Now the Sunni Waqf Board has formally declared it owns the famous monument, located in the city of Agra south of New Delhi, because it houses the graves of Mughal empress Mumtaz Mahal, her husband Shahjahan, and several relatives. All were Muslims.
Mughal Emperor Shah Jahan built the pearl-white monument to the wife he loved in the 17th Century. It took 22 years and an army of 20,000 workers to create the splendid structure, which is now the world's most famous symbol of love.
Hafiz Usman, the trust's chairman in Uttar Pradesh, says that like hundreds of other Muslim monuments in the country, the Taj Mahal belongs to the trust.
Mr. Usman says there are several Muslim monuments that are managed by the government but are registered as properties of the trust.

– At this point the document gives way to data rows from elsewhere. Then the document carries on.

-- ==== Sys2Proof/Laws/Dispatch.lean ====
section
/-! SUPPORT. What the dispatcher's operations can do, said once: the wake, the entry picked, staged commits, the host write
and the completion record. -/

namespace Sys2Proof.Machine

/-! ## The wake from an idle state -/

theorem wake_frame (s : State) : { wake s with power := s.power, vault := s.vault } = s := by
  unfold wake; split <;> rfl

theorem wake_idle (s : State) : (wake s).power.idle = 0 := by
  unfold wake; split
  · assumption
  · rfl

theorem ringOf_wake (s : State) (q : Nat) : ringOf (wake s) q = ringOf s q := by
  unfold wake; split <;> rfl

theorem ringOf_logAer (s : State) (r q : Nat) : ringOf (logAer s r) q = ringOf s q := by
  unfold logAer; split <;> rfl

theorem logAer_frame (s : State) (r : Nat) : { logAer s r with links := s.links } = s := by
  unfold logAer; split <;> rfl

theorem joinCommand_frame (s : State) (r : Nat) (ahead : Bool) (c : Cmd) :
    { joinCommand s r ahead c with
      cmds := s.cmds, nextId := s.nextId, rings := s.rings, served := s.served, links := s.links, power := s.power
      vault := s.vault } = s := by
  have key (u v : State) (x : Nat) (h : { u with links := s.links } = s)
      (h2 : { v with cmds := u.cmds, nextId := u.nextId, rings := u.rings, served := u.served } = u) :
      { wake v with
        cmds := s.cmds, nextId := s.nextId, rings := s.rings, served := s.served, links := s.links, power := s.power
        vault := s.vault } = s := by
    have e1 := congrArg (fun w : State => { w with
      cmds := s.cmds, nextId := s.nextId, rings := s.rings, served := s.served, links := s.links, power := s.power
      vault := s.vault }) (wake_frame v)
    have e2 := congrArg (fun w : State => { w with
      cmds := s.cmds, nextId := s.nextId, rings := s.rings, served := s.served, links := s.links, power := s.power
      vault := s.vault }) h2
    have e3 := congrArg (fun w : State => { w with
      cmds := s.cmds, nextId := s.nextId, rings := s.rings, served := s.served, links := s.links, power := s.power
      vault := s.vault }) h
    exact e1.trans (e2.trans e3)
  unfold joinCommand
  dsimp only
  split
  · exact key (logAer s r) _ 0 (logAer_frame s r) rfl
  · exact key s _ 0 rfl rfl

theorem joinCommand_cmds (s : State) (r : Nat) (ahead : Bool) (c : Cmd) : (joinCommand s r ahead c).cmds = s.cmds ++ [c] := by
  have h (v : State) : (wake v).cmds = v.cmds := by have := congrArg State.cmds (wake_frame v); exact this
  have h2 : (logAer s r).cmds = s.cmds := by have := congrArg State.cmds (logAer_frame s r); exact this
  unfold joinCommand
  dsimp only
  rw [h]
  split
  · exact congrArg (· ++ [c]) h2
  · rfl

/-! ## The entry picked -/

theorem foldl_max_le {α : Type} (f : α → Nat) (l : List α) (m : Nat) :
    m ≤ l.foldl (fun m x => max m (f x)) m ∧ ∀ x ∈ l, f x ≤ l.foldl (fun m x => max m (f x)) m := by
  induction l generalizing m with
  | nil => simp
  | cons y ys ih =>
    simp only [List.foldl_cons, List.mem_cons, forall_eq_or_imp]
    have h := ih (max m (f y))
    exact ⟨by omega, by omega, h.2⟩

He says similarly, the Taj Mahal should be registered in its name.
Since 1920, the Taj Mahal has been managed and maintained by the Archeological Survey of India, or ASI - a government-body authorized to protect and maintain the world heritage site.
Officials at ASI say they have told the Islamic trust that the Taj Mahal is a national monument, and the trust has no jurisdiction over such properties.
Mr. C. Dorjee is Director of Monuments at ASI.
He says the Taj Mahal is a protected monument in charge of the federal government. He says the ASI will consider how to respond to the trust's claims after seeking legal advice.
But the Sunni Waqf Board is not about to back off. Mr. Usman has said the Board will do everything to establish its ownership of the Taj, and go all the way to the Supreme Court if necessary. The Board wants seven percent of the revenue gathered from the three million tourists who visit the Taj every year, and a role in its management.
Most historians are dismissing the Sunni board's claim as untenable. They say there has been no ownership claim for 350 years - and the trust's claims are unlikely to carry much legal weight.